Un equipo del Mossad localizó a Eichmann en el barrio de San Fernando, al noroeste de Buenos Aires. El mencionado Isser Harel, jefe del equipo, escribió el libro La casa de la calle Garibaldi (Ediciones Grijalbo), relatando la operación de búsqueda, secuestro y entrega clandestina del genocida Eichmann para su enjuiciamiento por un tribunal israelí. El libro contiene interesantes reflexiones. La más llamativa, quizás, la actitud sumisa del detenido, quien con la pretensión de congraciarse con sus captores llegó a rezar en hebreo. El otrora heraldo que anunciaba la muerte a millones de judíos se mostraba como un miserable que imploraba por su vida.

Tras 9 días secuestrado en una casa clandestina, el comando embarcó a Eichmann en un avión de la compañía israelí El Al, que le trasladó a Tel Aviv y luego a Jerusalén.
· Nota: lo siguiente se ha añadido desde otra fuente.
-- ==== Sys2Proof/Machine/ResetFamily.lean ====
section
/-! DEFINITION. The commands of reset and INIT (R3, R5, R171, R172). -/

namespace Sys2Proof.Machine

/-- POR (R2, R3, R27, R41, R72, R98, R111, R125, R135, R145, R161, R172): every block in its POR
state, the memory at its power-up contents, INIT begun. The levels outside drives on the pins stay
(log 7). -/
def execPor (s : State) : Host.Outcome State Fault Refusal :=
  .next { hardReset s with pmem := s.pmem.powerUp, init := some 0 }

/-- INIT_CLEAR (R3, R5): the next entry is cleared; the clearing of FFFh ends INIT. INIT goes on
while RSTN is low. Outside INIT there is no such event. -/
def execInitClear (s : State) : Host.Outcome State Fault Refusal :=
  match s.init with
  | none => .next s
  | some _ =>
    .next
      { s with
        pmem := s.pmem.clearNext
        init := if s.pmem.cleared + 1 < 4096 then some 224 else none }

/-- RSTN_ASSERT (R27, R172): the part is held in reset, the tick in progress is discarded and the
frame in progress ends without a port error. -/
def execRstnAssert (s : State) : Host.Outcome State Fault Refusal :=
  .next
    { s with
      tb := { s.tb with tick := { s.tb.tick with count := 0 } }
      port := { s.port with rstnLow := true, frame := none } }

/-- RSTN_RESET (R5, R172): the release of RSTN. Every block takes its RSTN-reset state, INIT ends
where it stands, and the memory is kept. -/
def execRstnReset (s : State) : Host.Outcome State Fault Refusal :=
  let s1 := hardReset s
  .next { s1 with init := none, port := { s1.port with rstnLow := false } }

/-- SOFT_RESET (R168, R171). -/
def execSoftReset (s : State) : Host.Outcome State Fault Refusal :=
  .next (hostWord .write Reg.globalCmd.index (globalCommand softResetAll) s)

end Sys2Proof.Machine
end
Allí le esperaba su juicio, en el que fue hallado culpable de 15 crímenes contra la humanidad, y la soga: acabó ahorcado, su cuerpo, incinerado; y las cenizas, aventadas en el Mediterráneo.
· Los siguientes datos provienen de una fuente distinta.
/-! ## The queue, the clock, the port -/

/-- A step takes the command at the front of the queue, with the rest of the queue behind it (log
1). -/
def Obligations.StepTakesFrontCommand : Prop :=
  ∀ (c : Instr) (rest : List Instr) (s : State), s.pending = c :: rest →
    step s = exec c { s with pending := rest }

/-- No command changes the queue of commands, nor the model's count of draws (the
model's own fields, logs 1 and 3). -/
def Obligations.CommandsKeepTheQueue : Prop :=
  ∀ (c : Instr) (s t : State), exec c s = .next t → t.pending = s.pending ∧ t.draws = s.draws

/-- A step on an empty queue (the model's choice, logs 2 and 3). Lanes that have not taken a
boundary handed to them are sent their own events, each once, and nothing else happens. With none,
one period of IOSC passes: INIT, the tick in progress, the window timer, each carrier and each line
count it, exactly the events due at it are queued, each once, a lane's own event behind the boundary
handed to it, and everything else stays. While RSTN is low only INIT counts. -/
def Obligations.ClockStepOnEmptyQueue : Prop :=
  (∀ s : State, s.pending = [] → s.port.rstnLow = false → (∃ n, (s.lane n).ownDue = true) →
    ∃ p, step s = .next { s with draws := s.draws + 1, pending := p } ∧ p.Nodup ∧
      ∀ c, c ∈ p ↔ ∃ n, c = .laneBoundary n ∧ (s.lane n).ownDue = true) ∧
  (∀ s : State, s.pending = [] → s.port.rstnLow = false → (∀ n, (s.lane n).ownDue = false) →
    let tickEnds : Prop :=
      s.tb.tick.source = .iosc ∧ s.tb.tick.div.total ≤ s.tb.tick.count + 1
    let lost : Prop := s.tb.state.monitored = true ∧ 256 ≤ s.tb.window + 1
    let width : CarrierId → Nat := fun x =>
      match (s.carrier x).phase with
      | .high => (s.carrier x).inUse.high.toNat
      | .low => (s.carrier x).inUse.low.toNat
    let phaseEnds : CarrierId → Prop := fun x =>
      (s.carrier x).enable = true ∧ (s.carrier x).p ≤ (s.carrier x).sub + 1 ∧
        width x ≤ (s.carrier x).count + 1
    ∃ t, step s = .next t ∧
      t =
        { s with
          init := s.init.map (fun k => if k < 224 then k + 1 else k)
          tb := { s.tb with
            tick := { s.tb.tick with count := t.tb.tick.count }, window := t.tb.window }
          carriers := t.carriers, inputs := t.inputs, pending := t.pending, draws := s.draws + 1 } ∧
      (t.tb.tick.count = if s.tb.tick.source = .iosc ∧ s.tb.tick.count + 1 < s.tb.tick.div.total
        then s.tb.tick.count + 1 else s.tb.tick.count) ∧
      (t.tb.window = if s.tb.state.monitored = true ∧ s.tb.window + 1 < 256
        then s.tb.window + 1 else s.tb.window) ∧
      (∀ x,
        let c := s.carrier x
        (c.enable = false ∨ phaseEnds x → t.carrier x = c) ∧
        (c.enable = true → c.sub + 1 < c.p → t.carrier x = { c with sub := c.sub + 1 }) ∧
        (c.enable = true → c.p ≤ c.sub + 1 → c.count + 1 < width x →
          t.carrier x = { c with sub := 0, count := c.count + 1 })) ∧
      (∀ i, t.input i =
        { s.input i with
          sampleCount :=
            if (s.input i).sampleCount + 1 < 2 ^ (s.input i).divider.toNat
            then (s.input i).sampleCount + 1 else (s.input i).sampleCount }) ∧
      t.pending.Nodup ∧
      (.initClear ∈ t.pending ↔ ∃ k, s.init = some k ∧ 224 ≤ k) ∧
      (.tickBoundary ∈ t.pending → tickEnds) ∧
      (tickEnds → ¬(s.tb.state = .external ∧ lost) → .tickBoundary ∈ t.pending) ∧
      (.lossDetected ∈ t.pending ↔ lost) ∧
      (∀ n, .laneBoundary n ∈ t.pending ↔ .tickBoundary ∈ t.pending) ∧
      (∀ n before after, t.pending = before ++ .laneBoundary n :: after → .tickBoundary ∈ before) ∧
      (∀ x, .highPhaseEnd x ∈ t.pending ↔ (s.carrier x).phase = .high ∧ phaseEnds x) ∧
      (∀ x, .periodEnd x ∈ t.pending ↔ (s.carrier x).phase = .low ∧ phaseEnds x) ∧
      (∀ i, .sample i ∈ t.pending ↔ 2 ^ (s.input i).divider.toNat ≤ (s.input i).sampleCount + 1) ∧
      ∀ c ∈ t.pending, c = .initClear ∨ c = .tickBoundary ∨ c = .lossDetected ∨
        (∃ n, c = .laneBoundary n) ∨ (∃ x, c = .highPhaseEnd x) ∨ (∃ x, c = .periodEnd x) ∨
        ∃ i, c = .sample i) ∧
  (∀ s : State, s.pending = [] → s.port.rstnLow = true →
    ∃ p, step s = .next
        { s with
          init := s.init.map (fun k => if k < 224 then k + 1 else k)
          draws := s.draws + 1, pending := p } ∧ p.Nodup ∧
      ∀ c, c ∈ p ↔ c = .initClear ∧ ∃ k, s.init = some k ∧ 224 ≤ k)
El enigma del hombre de apariencia normal buen padre de familia, funcionario meticuloso, que es al mismo tiempo asesino a escala atroz, se plantea en toda su extensión. La conclusión luminosa y aterradora quedó acuñada en el concepto de la “banalidad del mal” con que Hannah Arendt definió al asesino monstruoso-insignificante persona, a quien observó con atención cuando asistía al juicio: “Aquel hombre de estatura media, delgado, de mediana edad, algo calvo, con dientes irregulares y corto de vista, que a lo largo del juicio mantuvo la cabeza, torcido el cuello seco y nervudo, orientada hacia el tribunal (ni una sola vez dirigió la vista al público)”.

Detallaba Arendt en su ensayo Eichmann en Jerusalén (Editorial Lumen, 1999), que el acusado en todo momento alegó obediencia debida a sus superiores, por lo que nunca se sintió culpable. Aunque sus crímenes hubiesen sido a escala infinita, tal ejercicio de defensa asumiendo una leve culpa -“lo hice cumpliendo órdenes y de acuerdo con la ley vigente”- es en sustancia el mismo argumento exculpatorio de aquellos otros que justifican los delitos cometidos en situaciones como golpes de estado, terrorismo, guerra sucia… invocando el contexto, el conflicto o el puro azar. Obviamente no pretendo comparar estos crímenes con los de Eichmann, pero sí las reacciones de este y las de aquellos ante la asunción de su propia responsabilidad que podríamos identificar como la levedad de su sentimiento de culpa. Se trata de criminales eternamente impenitentes, como Dostoievski contaba de su estancia en las prisiones de Siberia al señalar que entre docenas de asesinos, violadores y ladrones nunca conoció a un solo hombre que admitiera haber obrado mal. ¿Será que no pueden enfrentarse con la realidad porque su crimen ha pasado a ser parte de ella? Excelente pregunta para que también se formulen, nos formulemos, quienes ante la tragedia vivida en nuestro país no puedan, no podamos, entonar un sincero “yo no tuve nada que ver”.